-- ==== Sys2Proof/Machine/Debug.lean ====
section
/-!
DEFINITION. Stall sampling, the debug subcommands, recording and replay (R421 to R429).
-/

namespace Sys2Proof.Machine

/-! ### Stall sampling -/

/-- SAMPLE (R420, R426): sampling of a core starts for a context, with a period of 2^n local cycles. -/
def execSampleStart (tag : BitVec 16) (ctx die core : Nat) (buffer bytes : BitVec 64) (n : Nat) (s : State) :
    Host.Outcome State Fault Refusal :=
  if n < 10 ∨ n > 24 ∨ die > 3 ∨ core > 47 ∨ (Tab.get? s.contexts ctx).isNone then .next (s.respond 13 tag mailBad)
  else
    let x : Sampling := { ctx := ctx, buffer := buffer, bytes := bytes.toNat, n := n, turns := [] }
    .next ((s.modCore (48 * die + core) (fun c => { c with sampling := some x })).respond 13 tag mailDone)

/-- The code of a stall reason in a sample (R245, R426): 15 for a path that issued. -/
def Stall.code : Option Stall → Nat
  | none => 15
  | some .faultPending => 0
  | some .capsule => 1
  | some .group => 2
  | some .completion => 3
  | some .tile => 4
  | some .claim => 5
  | some .data => 6
  | some .queueEmpty => 7
  | some .fetch => 8
  | some .power => 9
  | some .busy => 10

/-- The next path that a quadrant samples, from a place of its rotation on (R426): the place, the slot, the path. -/
def State.samplePath (s : State) (core quad ctx start : Nat) : Option (Nat × Nat × Path × Caravan) :=
  ((List.range 32).map (fun i => (start + i) % 32)).findSome? (fun k =>
    match s.caravan? (carKey core (16 * quad + k / 2)) with
    | none => none
    | some c =>
      match Tab.get? c.paths (k % 2), Tab.get? s.blocks c.block with
      | some x, some b => if b.ctx = ctx then some (k, 16 * quad + k / 2, x, c) else none
      | _, _ => none)

/-- The stall reason of a path in its last cycle (R245), none where one of its streams issued, and whether it is that of its lane
stream: of two that hold the one of lowest code. -/
def Path.reason (x : Path) : Option Stall × Bool :=
  if x.pending.isSome then (some .faultPending, false)
  else if x.stall.isNone then (none, false)
  else if x.burst.isSome && x.laneStall.isNone then (none, true)
  else if x.laneStall.isSome && Stall.code x.laneStall < Stall.code x.stall then (x.laneStall, true)
  else (x.stall, false)

/-- Where a path waits: the LPC of its lane stream, with bit 0 set, or its SPC (R426). -/
def Path.waitingAt (x : Path) : Word :=
  if x.reason.2 then
    match x.burst, x.laneq with
    | some b, _ => (b.entry.start + BitVec.ofNat 64 (12 * b.pos)) ||| 1
    | none, e :: _ => e.start ||| 1
    | none, [] => x.spc
  else x.spc

/-- The four words of a sample (R426). For a data dependence the blamed instruction is the producer of the first pending source (R246);
a path that waits so for no source blames an undefined value. -/
def sampleWords (core slot : Nat) (x : Path) (c : Caravan) (free : Nat) : List Byte :=
  let at_ := x.waitingAt
  let blame : Nat := if x.reason.1 = some .data then (match x.blamed with
    | some w => if x.reason.2 then free else w.toNat
    | none => free) else at_.toNat
  leBytes 8 at_.toNat ++ leBytes 8 blame ++ leBytes 8 (Stall.code x.reason.1 + 2 ^ 16 * cidOf core slot) ++ leBytes 8 c.wkcnt.toNat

────────────────────

* WORK INSTRUCTION
Please give the number of lines in the entries above that hold "code", with no other words.

* REPLY TO THE TASK
5